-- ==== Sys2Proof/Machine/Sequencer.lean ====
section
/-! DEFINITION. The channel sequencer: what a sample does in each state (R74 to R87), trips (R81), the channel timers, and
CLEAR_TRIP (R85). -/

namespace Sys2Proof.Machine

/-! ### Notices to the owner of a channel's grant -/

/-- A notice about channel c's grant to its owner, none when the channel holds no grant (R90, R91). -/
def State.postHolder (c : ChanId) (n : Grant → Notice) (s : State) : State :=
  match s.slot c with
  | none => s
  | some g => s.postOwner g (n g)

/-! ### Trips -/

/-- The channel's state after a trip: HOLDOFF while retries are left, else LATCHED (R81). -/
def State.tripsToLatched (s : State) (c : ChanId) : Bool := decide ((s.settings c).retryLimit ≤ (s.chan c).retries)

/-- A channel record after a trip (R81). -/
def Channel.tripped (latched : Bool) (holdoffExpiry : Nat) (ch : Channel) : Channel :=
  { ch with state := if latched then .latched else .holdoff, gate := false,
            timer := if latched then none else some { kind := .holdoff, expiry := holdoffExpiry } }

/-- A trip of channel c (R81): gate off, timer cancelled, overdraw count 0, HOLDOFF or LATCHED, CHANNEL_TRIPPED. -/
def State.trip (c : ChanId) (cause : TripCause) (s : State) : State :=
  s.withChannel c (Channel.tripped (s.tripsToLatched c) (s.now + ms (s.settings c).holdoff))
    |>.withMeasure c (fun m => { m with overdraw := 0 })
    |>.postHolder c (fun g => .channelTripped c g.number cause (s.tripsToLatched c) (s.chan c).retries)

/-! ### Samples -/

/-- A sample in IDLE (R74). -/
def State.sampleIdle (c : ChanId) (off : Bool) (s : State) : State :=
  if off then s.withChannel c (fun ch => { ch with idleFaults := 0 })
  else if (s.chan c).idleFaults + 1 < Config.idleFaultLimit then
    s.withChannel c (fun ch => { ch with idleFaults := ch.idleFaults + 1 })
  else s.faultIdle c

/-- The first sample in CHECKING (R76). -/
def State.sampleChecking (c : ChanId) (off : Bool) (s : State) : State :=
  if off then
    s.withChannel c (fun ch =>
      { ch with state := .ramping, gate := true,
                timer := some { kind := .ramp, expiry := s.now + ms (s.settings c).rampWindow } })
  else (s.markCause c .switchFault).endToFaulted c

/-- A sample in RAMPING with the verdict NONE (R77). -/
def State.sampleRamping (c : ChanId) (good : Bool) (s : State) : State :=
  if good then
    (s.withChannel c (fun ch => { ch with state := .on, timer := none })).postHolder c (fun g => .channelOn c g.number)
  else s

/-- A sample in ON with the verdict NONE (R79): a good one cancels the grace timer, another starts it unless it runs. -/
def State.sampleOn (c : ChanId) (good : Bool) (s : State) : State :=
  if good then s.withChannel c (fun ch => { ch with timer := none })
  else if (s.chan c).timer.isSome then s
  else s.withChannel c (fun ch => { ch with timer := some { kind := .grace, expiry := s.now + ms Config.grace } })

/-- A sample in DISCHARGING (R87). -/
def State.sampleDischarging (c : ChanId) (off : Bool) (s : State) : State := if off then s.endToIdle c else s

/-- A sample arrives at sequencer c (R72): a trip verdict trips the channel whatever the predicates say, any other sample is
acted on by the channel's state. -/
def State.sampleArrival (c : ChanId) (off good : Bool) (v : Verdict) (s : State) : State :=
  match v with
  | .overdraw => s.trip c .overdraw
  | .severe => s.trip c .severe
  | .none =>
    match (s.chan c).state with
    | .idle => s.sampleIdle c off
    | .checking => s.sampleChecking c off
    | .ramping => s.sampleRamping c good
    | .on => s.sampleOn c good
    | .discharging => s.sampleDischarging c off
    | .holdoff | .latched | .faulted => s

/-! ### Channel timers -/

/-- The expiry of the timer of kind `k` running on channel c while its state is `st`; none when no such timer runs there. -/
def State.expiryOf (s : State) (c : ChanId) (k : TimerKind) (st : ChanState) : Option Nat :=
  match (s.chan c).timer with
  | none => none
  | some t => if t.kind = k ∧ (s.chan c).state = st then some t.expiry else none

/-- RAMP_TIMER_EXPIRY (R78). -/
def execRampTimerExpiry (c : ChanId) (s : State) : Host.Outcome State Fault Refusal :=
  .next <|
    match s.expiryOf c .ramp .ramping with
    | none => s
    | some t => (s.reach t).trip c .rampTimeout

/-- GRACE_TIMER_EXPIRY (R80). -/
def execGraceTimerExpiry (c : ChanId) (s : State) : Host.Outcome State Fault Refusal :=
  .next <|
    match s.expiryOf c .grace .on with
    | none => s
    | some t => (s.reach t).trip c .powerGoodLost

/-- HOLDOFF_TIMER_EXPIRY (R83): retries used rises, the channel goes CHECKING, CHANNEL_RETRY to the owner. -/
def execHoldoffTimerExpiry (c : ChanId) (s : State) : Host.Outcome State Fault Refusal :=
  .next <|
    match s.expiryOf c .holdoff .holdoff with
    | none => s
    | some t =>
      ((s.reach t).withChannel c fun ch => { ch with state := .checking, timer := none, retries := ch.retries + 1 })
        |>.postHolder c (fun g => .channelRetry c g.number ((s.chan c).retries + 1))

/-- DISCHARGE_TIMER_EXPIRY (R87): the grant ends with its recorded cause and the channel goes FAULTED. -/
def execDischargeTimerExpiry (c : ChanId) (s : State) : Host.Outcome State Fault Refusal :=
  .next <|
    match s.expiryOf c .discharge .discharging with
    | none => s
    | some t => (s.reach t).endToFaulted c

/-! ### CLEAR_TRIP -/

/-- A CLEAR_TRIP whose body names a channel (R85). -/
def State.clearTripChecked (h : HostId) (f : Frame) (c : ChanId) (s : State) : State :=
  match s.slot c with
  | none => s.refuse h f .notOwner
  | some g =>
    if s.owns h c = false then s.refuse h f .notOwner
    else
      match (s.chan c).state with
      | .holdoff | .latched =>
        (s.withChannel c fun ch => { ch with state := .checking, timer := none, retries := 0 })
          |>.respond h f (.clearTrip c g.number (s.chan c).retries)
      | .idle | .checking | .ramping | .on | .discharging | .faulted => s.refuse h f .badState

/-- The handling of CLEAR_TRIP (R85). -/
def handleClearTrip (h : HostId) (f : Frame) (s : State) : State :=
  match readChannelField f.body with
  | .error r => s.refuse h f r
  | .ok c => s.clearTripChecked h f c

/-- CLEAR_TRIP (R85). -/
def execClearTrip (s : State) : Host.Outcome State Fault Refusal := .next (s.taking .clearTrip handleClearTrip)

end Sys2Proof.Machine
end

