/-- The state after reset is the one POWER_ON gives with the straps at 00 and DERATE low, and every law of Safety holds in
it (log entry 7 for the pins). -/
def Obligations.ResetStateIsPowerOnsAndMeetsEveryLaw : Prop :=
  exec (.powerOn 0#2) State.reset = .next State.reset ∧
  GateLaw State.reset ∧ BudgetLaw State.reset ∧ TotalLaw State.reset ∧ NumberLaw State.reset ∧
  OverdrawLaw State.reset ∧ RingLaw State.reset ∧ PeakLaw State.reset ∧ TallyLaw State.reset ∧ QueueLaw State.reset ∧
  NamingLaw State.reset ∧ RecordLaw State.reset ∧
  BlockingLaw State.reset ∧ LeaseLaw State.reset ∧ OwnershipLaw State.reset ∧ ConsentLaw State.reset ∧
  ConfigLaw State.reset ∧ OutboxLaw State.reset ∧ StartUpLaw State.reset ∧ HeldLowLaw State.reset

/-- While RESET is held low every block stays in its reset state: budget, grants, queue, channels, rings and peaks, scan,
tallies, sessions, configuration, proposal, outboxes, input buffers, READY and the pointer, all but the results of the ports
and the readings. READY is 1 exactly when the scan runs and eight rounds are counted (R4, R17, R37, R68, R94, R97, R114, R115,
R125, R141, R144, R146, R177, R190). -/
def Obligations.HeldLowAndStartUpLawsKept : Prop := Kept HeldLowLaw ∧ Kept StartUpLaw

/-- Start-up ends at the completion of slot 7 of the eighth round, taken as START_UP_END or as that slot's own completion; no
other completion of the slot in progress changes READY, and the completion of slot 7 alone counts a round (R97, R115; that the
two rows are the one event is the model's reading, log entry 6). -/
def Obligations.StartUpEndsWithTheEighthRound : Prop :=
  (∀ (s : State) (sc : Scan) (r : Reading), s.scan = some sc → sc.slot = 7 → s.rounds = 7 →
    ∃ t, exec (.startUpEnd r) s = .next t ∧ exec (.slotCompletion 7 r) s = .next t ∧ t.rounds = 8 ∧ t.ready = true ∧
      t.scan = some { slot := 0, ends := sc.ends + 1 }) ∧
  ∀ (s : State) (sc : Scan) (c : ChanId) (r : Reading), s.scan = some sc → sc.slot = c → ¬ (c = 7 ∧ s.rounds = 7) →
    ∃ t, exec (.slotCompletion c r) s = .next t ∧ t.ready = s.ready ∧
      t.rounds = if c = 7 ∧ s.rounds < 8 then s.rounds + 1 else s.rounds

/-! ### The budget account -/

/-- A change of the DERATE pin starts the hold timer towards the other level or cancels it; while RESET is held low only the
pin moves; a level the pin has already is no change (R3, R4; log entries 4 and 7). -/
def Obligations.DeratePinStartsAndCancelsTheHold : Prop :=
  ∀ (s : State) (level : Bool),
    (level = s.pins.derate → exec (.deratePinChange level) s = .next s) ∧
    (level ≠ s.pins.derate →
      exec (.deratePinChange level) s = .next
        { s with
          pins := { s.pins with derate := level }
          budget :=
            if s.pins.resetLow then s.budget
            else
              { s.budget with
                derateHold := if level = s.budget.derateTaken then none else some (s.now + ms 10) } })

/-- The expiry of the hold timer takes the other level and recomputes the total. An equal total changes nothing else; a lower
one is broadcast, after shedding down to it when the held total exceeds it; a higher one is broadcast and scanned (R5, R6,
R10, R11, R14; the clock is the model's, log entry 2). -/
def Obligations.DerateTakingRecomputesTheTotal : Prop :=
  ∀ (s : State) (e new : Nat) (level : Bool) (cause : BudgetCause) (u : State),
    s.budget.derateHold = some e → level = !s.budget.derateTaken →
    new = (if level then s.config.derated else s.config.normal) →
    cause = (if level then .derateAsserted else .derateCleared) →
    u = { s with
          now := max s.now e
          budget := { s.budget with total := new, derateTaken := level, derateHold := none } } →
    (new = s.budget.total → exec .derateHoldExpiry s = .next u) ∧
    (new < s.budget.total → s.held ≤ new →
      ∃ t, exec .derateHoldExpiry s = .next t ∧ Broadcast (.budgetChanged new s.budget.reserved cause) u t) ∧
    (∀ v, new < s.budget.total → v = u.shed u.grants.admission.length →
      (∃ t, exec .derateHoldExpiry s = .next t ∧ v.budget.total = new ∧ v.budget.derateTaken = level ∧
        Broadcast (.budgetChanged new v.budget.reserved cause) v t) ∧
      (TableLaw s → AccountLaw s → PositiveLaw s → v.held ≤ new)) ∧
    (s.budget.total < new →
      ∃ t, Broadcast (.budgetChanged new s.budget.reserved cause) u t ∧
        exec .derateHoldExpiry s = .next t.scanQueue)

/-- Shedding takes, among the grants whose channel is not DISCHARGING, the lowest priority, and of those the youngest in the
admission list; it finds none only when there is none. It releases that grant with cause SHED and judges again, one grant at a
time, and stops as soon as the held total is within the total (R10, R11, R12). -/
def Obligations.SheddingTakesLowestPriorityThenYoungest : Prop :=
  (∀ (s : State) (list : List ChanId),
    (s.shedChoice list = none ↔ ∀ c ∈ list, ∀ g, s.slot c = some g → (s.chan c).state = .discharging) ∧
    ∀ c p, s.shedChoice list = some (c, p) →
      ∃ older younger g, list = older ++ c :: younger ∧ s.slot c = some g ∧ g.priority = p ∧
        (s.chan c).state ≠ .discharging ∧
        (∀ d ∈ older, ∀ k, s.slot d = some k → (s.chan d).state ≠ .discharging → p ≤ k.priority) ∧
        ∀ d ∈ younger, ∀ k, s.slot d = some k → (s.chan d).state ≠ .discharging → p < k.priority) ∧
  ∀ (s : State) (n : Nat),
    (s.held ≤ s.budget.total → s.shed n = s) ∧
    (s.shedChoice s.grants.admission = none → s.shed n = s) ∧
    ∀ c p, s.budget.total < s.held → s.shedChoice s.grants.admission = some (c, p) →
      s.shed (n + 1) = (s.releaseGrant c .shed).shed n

#####

Repeat exactly the lines of the listing above, from the one with "else (s.markCause c" down to the one with "Channel timers -/"; both of those lines belong in the range.

  else (s.markCause c .switchFault).endToFaulted c

/-- A sample in RAMPING with the verdict NONE (R77). -/
def State.sampleRamping (c : ChanId) (good : Bool) (s : State) : State :=
  if good then
    (s.withChannel c (fun ch => { ch with state := .on, timer := none })).postHolder c (fun g => .channelOn c g.number)
  else s

/-- A sample in ON with the verdict NONE (R79): a good one cancels the grace timer, another starts it unless it runs. -/
def State.sampleOn (c : ChanId) (good : Bool) (s : State) : State :=
  if good then s.withChannel c (fun ch => { ch with timer := none })
  else if (s.chan c).timer.isSome then s
  else s.withChannel c (fun ch => { ch with timer := some { kind := .grace, expiry := s.now + ms Config.grace } })

/-- A sample in DISCHARGING (R87). -/
def State.sampleDischarging (c : ChanId) (off : Bool) (s : State) : State := if off then s.endToIdle c else s

/-- A sample arrives at sequencer c (R72): a trip verdict trips the channel whatever the predicates say, any other sample is
acted on by the channel's state. -/
def State.sampleArrival (c : ChanId) (off good : Bool) (v : Verdict) (s : State) : State :=
  match v with
  | .overdraw => s.trip c .overdraw
  | .severe => s.trip c .severe
  | .none =>
    match (s.chan c).state with
    | .idle => s.sampleIdle c off
    | .checking => s.sampleChecking c off
    | .ramping => s.sampleRamping c good
    | .on => s.sampleOn c good
    | .discharging => s.sampleDischarging c off
    | .holdoff | .latched | .faulted => s

/-! ### Channel timers -/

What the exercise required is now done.